_WHAT YOU SHOULD DO:_
The expected answer holds every line from the first line of the data below through the line containing "some (Instr.pcadd (Fin.ofNat", exactly as written, and no other line.
─── DATASET ───
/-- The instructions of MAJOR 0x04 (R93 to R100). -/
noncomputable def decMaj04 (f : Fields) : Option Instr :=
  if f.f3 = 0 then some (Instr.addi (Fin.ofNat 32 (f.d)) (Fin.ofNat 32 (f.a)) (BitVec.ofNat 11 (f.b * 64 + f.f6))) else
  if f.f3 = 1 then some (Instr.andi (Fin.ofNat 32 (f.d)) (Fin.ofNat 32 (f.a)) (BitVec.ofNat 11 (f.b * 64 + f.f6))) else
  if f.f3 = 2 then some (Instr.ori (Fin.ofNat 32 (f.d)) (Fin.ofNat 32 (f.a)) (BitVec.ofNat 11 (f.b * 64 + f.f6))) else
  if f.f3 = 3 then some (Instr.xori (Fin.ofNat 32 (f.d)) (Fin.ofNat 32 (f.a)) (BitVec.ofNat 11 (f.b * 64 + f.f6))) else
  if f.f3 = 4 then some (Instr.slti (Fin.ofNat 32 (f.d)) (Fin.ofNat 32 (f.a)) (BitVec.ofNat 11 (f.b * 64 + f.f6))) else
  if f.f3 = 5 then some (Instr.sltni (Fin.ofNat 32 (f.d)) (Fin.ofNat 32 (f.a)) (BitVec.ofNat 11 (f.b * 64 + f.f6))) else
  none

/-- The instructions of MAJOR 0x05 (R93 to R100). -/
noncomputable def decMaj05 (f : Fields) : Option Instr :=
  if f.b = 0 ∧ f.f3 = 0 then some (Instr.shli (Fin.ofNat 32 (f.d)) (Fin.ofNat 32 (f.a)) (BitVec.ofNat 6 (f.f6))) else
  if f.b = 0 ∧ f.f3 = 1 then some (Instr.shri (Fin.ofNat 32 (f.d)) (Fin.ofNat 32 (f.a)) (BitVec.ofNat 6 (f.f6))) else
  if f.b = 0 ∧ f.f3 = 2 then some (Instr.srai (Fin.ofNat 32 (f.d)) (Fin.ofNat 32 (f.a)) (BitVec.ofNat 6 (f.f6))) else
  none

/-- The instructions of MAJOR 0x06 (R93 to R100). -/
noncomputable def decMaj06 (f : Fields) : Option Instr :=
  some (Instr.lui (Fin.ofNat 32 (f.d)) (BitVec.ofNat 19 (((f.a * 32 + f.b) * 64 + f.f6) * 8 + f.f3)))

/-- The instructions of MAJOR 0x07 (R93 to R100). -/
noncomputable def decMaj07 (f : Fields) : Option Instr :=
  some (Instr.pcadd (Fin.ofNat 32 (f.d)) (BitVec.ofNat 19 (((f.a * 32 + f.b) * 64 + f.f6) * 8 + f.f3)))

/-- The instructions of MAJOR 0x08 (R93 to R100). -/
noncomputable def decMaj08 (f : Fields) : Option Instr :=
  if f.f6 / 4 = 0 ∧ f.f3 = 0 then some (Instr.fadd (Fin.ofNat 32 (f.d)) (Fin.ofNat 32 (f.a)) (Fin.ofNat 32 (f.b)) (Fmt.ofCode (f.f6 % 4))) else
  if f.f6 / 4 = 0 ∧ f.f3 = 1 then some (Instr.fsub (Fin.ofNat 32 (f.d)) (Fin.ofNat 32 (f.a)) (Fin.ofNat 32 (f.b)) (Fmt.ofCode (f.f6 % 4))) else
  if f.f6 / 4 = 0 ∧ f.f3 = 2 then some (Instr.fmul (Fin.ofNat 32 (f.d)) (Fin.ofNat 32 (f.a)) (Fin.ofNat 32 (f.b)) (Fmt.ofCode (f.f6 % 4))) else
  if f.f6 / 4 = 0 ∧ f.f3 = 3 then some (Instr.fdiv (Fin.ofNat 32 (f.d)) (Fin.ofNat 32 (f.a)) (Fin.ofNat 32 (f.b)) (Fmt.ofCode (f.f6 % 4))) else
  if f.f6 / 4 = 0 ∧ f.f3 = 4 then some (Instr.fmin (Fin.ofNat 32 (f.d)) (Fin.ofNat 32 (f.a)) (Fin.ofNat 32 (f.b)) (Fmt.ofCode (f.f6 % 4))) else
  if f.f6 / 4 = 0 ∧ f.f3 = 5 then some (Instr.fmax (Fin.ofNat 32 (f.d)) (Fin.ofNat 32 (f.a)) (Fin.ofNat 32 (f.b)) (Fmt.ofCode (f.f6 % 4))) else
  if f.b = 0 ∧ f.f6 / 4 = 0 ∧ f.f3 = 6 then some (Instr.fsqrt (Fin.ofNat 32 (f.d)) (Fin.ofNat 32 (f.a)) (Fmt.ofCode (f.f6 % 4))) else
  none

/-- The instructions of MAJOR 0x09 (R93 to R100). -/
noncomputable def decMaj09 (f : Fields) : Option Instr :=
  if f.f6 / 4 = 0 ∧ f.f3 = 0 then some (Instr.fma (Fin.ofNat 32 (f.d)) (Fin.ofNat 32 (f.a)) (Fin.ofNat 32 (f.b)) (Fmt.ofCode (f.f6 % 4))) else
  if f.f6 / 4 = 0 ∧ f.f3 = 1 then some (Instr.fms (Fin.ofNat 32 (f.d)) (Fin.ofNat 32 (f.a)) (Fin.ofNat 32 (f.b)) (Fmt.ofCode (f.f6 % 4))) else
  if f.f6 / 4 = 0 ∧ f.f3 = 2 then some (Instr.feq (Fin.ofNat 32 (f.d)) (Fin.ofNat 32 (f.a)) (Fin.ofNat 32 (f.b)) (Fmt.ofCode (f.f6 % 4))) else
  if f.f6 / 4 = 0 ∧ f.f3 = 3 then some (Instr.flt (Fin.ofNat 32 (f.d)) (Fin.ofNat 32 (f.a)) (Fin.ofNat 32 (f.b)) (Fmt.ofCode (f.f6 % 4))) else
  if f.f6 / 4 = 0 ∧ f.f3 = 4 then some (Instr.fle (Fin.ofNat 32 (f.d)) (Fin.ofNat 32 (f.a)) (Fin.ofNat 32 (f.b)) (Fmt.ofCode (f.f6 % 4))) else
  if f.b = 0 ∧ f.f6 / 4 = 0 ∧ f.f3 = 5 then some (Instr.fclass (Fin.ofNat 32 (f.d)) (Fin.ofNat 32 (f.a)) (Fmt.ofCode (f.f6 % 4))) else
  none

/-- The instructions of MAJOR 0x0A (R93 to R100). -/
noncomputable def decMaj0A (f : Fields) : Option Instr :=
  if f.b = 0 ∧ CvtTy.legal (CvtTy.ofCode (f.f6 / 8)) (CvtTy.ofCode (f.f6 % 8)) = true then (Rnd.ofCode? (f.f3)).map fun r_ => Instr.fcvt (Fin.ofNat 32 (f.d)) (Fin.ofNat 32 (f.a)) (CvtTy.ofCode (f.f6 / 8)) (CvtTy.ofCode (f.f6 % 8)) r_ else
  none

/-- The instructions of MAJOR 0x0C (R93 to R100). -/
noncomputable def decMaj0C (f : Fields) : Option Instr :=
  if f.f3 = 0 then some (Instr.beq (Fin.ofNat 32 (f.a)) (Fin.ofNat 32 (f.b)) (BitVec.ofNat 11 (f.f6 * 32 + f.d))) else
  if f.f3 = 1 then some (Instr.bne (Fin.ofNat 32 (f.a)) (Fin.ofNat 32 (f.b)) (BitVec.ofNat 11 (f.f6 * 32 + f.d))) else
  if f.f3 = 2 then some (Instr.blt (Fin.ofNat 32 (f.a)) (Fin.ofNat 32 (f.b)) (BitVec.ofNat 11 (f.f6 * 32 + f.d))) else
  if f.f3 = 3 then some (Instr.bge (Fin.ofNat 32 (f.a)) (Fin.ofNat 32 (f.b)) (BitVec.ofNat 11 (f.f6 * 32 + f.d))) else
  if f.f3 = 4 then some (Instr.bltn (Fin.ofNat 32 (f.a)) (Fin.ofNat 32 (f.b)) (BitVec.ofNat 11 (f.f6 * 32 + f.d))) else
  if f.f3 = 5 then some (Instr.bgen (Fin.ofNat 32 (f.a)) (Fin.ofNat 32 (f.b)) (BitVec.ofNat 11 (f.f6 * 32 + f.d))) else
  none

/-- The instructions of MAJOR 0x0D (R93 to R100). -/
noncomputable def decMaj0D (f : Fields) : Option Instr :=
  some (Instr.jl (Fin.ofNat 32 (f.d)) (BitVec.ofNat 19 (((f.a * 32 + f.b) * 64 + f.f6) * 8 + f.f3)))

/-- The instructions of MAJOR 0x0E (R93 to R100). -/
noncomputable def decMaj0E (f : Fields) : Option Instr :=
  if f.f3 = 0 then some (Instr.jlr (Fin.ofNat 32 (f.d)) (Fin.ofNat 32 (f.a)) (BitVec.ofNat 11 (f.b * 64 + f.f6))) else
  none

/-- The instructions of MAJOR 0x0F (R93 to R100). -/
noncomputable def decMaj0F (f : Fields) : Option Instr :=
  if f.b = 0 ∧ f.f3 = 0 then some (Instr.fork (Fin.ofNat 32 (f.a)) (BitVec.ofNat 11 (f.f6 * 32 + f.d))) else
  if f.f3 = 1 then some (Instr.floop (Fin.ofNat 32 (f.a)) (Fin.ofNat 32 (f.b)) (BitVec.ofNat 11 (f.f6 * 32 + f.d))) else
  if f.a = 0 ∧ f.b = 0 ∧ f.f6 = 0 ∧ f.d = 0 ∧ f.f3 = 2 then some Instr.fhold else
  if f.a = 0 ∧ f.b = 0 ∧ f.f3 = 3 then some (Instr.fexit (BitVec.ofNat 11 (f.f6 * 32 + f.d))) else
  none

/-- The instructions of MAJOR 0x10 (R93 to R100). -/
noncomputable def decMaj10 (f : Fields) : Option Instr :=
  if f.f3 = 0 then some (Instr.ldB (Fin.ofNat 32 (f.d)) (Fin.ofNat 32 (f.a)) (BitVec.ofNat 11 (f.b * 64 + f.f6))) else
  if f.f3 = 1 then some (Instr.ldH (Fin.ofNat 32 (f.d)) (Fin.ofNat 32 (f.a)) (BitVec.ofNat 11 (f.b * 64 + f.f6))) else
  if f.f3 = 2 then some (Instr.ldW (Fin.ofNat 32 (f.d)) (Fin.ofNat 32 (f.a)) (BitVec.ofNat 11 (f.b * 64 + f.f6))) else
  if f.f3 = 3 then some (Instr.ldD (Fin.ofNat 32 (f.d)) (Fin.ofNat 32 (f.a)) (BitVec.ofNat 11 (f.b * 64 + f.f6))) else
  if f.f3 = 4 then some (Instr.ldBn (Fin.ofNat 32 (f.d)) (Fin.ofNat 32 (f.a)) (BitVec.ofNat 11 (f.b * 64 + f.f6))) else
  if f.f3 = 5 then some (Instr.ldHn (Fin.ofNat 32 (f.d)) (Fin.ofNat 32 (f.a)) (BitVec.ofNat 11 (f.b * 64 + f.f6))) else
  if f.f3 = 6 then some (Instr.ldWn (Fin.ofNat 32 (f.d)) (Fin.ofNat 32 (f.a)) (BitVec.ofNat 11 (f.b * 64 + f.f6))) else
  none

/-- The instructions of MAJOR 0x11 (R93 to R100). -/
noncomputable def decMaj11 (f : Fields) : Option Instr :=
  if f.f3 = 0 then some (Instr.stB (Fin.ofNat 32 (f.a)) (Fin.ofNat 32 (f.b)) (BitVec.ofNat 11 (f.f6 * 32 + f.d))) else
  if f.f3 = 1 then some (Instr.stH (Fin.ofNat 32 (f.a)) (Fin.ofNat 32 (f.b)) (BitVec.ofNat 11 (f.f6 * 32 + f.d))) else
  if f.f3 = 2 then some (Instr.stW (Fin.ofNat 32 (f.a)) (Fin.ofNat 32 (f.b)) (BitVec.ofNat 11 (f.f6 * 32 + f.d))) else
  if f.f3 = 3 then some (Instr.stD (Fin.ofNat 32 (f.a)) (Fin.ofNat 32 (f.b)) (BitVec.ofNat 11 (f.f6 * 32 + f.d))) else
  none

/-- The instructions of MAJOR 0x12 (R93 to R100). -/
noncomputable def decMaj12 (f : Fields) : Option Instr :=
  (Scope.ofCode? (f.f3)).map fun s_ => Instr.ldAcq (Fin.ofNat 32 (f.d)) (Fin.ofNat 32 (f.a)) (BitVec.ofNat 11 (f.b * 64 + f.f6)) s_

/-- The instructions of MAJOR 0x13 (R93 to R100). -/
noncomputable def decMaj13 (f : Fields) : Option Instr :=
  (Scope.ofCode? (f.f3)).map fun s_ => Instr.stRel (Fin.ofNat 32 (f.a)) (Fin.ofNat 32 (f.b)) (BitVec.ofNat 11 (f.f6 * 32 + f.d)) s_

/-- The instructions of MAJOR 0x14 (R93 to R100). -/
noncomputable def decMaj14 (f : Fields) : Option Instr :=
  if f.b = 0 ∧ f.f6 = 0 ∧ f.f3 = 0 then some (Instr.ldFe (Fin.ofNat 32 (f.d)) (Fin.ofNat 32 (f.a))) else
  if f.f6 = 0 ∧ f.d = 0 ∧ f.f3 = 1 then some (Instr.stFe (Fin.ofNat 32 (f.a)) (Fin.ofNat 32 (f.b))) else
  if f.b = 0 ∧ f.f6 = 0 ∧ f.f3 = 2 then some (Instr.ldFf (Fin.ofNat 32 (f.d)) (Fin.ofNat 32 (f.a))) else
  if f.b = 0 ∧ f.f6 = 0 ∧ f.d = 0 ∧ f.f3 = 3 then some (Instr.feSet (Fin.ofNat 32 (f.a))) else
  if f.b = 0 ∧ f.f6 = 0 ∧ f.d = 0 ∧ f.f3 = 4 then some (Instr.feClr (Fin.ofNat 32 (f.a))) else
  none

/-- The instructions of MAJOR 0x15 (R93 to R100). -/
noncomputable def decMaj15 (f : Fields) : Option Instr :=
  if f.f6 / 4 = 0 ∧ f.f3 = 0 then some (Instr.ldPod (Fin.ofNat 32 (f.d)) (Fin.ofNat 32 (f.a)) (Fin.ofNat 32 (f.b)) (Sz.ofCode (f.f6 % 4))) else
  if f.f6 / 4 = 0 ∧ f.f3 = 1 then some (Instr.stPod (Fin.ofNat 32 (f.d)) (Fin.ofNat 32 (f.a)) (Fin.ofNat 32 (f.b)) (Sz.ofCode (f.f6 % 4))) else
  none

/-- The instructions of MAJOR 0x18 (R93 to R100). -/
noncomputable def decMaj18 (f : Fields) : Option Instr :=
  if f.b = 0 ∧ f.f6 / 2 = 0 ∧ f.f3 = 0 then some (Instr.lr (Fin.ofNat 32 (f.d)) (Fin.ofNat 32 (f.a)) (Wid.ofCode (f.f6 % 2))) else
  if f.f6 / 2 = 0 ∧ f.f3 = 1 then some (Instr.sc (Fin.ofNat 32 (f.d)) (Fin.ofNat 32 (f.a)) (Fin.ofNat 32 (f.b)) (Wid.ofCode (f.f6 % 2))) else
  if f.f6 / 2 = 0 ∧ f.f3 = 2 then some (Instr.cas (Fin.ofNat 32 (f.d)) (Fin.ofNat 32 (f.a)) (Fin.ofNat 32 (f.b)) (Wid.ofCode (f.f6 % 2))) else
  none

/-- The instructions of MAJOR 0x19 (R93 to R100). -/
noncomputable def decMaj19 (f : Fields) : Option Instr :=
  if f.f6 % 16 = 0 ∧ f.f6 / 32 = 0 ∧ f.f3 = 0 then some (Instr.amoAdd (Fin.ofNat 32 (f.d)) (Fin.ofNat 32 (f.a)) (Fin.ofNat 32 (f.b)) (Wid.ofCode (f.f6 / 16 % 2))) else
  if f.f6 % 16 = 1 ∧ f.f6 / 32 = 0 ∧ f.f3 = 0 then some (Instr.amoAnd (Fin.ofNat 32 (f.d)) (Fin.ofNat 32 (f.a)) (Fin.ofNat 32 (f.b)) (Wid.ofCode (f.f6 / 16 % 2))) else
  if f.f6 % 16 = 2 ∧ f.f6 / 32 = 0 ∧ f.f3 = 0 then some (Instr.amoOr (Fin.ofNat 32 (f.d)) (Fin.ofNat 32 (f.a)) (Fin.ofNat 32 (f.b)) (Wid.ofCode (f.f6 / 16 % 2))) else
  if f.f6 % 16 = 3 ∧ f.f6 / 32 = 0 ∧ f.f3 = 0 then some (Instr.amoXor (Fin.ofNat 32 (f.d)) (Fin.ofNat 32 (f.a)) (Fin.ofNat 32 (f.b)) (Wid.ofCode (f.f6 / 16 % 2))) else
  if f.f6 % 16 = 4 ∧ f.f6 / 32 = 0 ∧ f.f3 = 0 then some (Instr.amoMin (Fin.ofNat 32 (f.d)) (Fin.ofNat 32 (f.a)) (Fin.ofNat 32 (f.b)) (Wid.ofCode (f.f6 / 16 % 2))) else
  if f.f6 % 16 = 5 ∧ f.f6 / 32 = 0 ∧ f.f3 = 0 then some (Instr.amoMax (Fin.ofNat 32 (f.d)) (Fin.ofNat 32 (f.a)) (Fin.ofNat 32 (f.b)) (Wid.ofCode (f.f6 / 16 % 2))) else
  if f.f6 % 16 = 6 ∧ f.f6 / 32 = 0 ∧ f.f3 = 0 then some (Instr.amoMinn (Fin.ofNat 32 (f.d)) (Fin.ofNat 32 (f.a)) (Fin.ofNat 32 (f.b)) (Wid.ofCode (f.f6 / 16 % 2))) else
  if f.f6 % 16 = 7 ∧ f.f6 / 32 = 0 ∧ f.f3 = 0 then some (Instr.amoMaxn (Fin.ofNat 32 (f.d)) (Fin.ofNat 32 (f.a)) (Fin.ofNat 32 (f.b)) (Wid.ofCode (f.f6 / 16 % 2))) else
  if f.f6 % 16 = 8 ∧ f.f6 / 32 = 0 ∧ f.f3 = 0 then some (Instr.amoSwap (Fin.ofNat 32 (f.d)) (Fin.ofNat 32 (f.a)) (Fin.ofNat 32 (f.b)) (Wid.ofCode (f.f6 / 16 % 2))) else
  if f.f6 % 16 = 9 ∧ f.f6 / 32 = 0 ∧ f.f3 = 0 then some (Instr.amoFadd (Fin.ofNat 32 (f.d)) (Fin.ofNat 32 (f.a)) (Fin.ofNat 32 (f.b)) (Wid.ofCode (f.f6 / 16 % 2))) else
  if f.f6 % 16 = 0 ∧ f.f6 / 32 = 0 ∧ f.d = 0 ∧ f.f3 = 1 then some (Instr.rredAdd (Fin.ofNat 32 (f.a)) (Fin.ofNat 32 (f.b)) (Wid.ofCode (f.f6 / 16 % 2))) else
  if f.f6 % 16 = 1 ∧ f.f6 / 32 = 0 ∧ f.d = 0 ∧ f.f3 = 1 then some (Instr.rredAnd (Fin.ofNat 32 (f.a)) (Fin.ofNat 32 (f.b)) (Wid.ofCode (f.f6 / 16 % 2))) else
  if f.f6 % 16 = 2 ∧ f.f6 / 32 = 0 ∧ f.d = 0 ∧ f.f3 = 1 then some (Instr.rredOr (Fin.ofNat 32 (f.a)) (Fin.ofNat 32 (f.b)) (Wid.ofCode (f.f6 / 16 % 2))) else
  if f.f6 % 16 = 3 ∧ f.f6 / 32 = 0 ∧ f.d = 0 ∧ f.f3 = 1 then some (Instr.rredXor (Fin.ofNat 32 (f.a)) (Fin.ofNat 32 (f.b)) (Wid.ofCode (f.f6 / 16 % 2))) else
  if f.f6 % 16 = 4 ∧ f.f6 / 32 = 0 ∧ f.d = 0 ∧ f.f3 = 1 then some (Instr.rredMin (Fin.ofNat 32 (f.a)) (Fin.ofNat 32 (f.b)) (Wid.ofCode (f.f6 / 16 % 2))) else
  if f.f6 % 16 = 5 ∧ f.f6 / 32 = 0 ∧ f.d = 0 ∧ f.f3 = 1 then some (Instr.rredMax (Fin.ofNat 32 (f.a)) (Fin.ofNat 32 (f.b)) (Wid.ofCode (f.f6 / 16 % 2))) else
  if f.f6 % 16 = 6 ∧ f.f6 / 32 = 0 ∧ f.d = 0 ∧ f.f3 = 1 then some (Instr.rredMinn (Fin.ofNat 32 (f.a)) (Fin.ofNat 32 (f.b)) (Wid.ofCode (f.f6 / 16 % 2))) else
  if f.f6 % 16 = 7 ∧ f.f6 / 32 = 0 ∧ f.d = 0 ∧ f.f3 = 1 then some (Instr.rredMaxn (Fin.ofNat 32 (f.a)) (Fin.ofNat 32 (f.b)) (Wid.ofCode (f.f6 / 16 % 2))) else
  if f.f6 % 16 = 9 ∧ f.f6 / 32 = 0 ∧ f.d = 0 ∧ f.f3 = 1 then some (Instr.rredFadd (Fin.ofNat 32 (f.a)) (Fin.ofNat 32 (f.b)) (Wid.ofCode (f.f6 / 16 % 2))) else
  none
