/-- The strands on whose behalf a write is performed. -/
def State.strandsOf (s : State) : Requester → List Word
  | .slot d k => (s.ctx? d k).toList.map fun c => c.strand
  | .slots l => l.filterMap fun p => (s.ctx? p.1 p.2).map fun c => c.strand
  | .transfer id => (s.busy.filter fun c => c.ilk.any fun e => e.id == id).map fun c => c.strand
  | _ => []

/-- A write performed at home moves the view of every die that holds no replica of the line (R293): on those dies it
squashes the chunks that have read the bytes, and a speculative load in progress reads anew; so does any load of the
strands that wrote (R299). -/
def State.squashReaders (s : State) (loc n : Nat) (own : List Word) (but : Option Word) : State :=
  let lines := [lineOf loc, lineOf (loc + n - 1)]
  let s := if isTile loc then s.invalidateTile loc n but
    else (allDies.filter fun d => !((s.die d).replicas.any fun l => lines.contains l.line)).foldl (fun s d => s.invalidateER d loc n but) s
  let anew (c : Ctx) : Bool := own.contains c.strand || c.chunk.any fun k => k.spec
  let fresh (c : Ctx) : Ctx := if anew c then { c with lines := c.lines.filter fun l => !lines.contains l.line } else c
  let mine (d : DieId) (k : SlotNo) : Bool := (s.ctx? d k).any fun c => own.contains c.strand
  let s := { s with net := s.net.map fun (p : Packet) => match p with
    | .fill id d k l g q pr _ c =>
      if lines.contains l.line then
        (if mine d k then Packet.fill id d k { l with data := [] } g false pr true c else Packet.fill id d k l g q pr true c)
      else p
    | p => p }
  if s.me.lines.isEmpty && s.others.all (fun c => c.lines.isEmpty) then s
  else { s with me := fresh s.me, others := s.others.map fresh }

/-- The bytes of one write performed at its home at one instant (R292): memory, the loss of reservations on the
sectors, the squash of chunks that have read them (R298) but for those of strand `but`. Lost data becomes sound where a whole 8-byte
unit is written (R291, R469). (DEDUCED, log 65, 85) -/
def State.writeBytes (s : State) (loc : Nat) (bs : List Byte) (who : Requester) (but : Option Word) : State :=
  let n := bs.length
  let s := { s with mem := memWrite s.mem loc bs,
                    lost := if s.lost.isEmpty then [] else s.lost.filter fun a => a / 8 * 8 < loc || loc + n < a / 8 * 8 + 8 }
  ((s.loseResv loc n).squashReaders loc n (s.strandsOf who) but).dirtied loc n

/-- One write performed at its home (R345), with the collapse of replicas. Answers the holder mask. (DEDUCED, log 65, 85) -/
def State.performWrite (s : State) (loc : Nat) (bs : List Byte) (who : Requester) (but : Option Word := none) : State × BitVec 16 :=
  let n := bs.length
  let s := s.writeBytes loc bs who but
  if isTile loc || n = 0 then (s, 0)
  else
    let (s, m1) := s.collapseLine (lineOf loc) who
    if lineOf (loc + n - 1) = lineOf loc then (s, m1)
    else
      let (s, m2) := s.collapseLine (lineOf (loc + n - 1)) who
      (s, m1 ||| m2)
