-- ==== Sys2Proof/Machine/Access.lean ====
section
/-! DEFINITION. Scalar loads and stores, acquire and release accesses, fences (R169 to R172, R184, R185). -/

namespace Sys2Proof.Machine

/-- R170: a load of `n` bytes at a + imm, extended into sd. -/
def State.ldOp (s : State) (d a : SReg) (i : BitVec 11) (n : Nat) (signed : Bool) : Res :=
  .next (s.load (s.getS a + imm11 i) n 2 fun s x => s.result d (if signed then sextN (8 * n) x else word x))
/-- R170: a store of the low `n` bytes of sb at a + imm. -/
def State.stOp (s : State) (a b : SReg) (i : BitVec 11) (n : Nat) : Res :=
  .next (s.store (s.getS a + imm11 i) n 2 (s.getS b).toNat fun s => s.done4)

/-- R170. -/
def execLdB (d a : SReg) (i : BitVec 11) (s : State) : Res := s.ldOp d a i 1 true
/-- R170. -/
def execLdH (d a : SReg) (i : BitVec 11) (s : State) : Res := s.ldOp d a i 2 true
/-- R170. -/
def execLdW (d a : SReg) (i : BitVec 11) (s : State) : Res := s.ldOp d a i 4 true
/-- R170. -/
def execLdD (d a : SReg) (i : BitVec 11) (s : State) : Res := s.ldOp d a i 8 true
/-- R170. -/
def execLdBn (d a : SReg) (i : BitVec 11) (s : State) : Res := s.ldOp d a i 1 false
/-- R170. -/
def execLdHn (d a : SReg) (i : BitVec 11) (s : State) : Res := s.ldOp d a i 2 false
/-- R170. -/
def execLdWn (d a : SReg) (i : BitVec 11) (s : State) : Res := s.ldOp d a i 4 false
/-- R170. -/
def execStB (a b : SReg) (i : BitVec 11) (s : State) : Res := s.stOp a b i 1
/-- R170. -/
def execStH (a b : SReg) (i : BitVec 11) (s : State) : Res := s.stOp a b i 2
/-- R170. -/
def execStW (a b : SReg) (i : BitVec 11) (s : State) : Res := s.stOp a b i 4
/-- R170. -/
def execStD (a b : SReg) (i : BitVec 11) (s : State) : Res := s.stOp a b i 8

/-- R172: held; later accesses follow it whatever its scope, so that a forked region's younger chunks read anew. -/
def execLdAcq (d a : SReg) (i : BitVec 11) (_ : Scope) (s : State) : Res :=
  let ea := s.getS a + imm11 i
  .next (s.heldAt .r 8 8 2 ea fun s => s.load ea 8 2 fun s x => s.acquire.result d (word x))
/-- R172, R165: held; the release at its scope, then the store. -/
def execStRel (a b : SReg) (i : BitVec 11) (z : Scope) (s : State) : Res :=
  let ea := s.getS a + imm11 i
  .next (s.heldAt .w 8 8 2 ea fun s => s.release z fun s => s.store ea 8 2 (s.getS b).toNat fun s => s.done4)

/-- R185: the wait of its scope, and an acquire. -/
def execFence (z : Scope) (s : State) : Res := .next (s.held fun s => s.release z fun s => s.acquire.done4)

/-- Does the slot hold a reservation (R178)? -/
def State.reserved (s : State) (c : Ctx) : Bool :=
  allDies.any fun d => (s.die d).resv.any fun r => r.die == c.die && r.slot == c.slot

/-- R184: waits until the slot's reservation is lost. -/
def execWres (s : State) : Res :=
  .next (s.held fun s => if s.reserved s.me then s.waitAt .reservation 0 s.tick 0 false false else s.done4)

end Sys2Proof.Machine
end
───
_REPLY:_
/-- The instructions of MAJOR 0x04 (R93 to R100). -/
noncomputable def decMaj04 (f : Fields) : Option Instr :=
  if f.f3 = 0 then some (Instr.addi (Fin.ofNat 32 (f.d)) (Fin.ofNat 32 (f.a)) (BitVec.ofNat 11 (f.b * 64 + f.f6))) else
  if f.f3 = 1 then some (Instr.andi (Fin.ofNat 32 (f.d)) (Fin.ofNat 32 (f.a)) (BitVec.ofNat 11 (f.b * 64 + f.f6))) else
  if f.f3 = 2 then some (Instr.ori (Fin.ofNat 32 (f.d)) (Fin.ofNat 32 (f.a)) (BitVec.ofNat 11 (f.b * 64 + f.f6))) else
  if f.f3 = 3 then some (Instr.xori (Fin.ofNat 32 (f.d)) (Fin.ofNat 32 (f.a)) (BitVec.ofNat 11 (f.b * 64 + f.f6))) else
  if f.f3 = 4 then some (Instr.slti (Fin.ofNat 32 (f.d)) (Fin.ofNat 32 (f.a)) (BitVec.ofNat 11 (f.b * 64 + f.f6))) else
  if f.f3 = 5 then some (Instr.sltni (Fin.ofNat 32 (f.d)) (Fin.ofNat 32 (f.a)) (BitVec.ofNat 11 (f.b * 64 + f.f6))) else
  none

/-- The instructions of MAJOR 0x05 (R93 to R100). -/
noncomputable def decMaj05 (f : Fields) : Option Instr :=
  if f.b = 0 ∧ f.f3 = 0 then some (Instr.shli (Fin.ofNat 32 (f.d)) (Fin.ofNat 32 (f.a)) (BitVec.ofNat 6 (f.f6))) else
  if f.b = 0 ∧ f.f3 = 1 then some (Instr.shri (Fin.ofNat 32 (f.d)) (Fin.ofNat 32 (f.a)) (BitVec.ofNat 6 (f.f6))) else
  if f.b = 0 ∧ f.f3 = 2 then some (Instr.srai (Fin.ofNat 32 (f.d)) (Fin.ofNat 32 (f.a)) (BitVec.ofNat 6 (f.f6))) else
  none

/-- The instructions of MAJOR 0x06 (R93 to R100). -/
noncomputable def decMaj06 (f : Fields) : Option Instr :=
  some (Instr.lui (Fin.ofNat 32 (f.d)) (BitVec.ofNat 19 (((f.a * 32 + f.b) * 64 + f.f6) * 8 + f.f3)))

/-- The instructions of MAJOR 0x07 (R93 to R100). -/
noncomputable def decMaj07 (f : Fields) : Option Instr :=
  some (Instr.pcadd (Fin.ofNat 32 (f.d)) (BitVec.ofNat 19 (((f.a * 32 + f.b) * 64 + f.f6) * 8 + f.f3)))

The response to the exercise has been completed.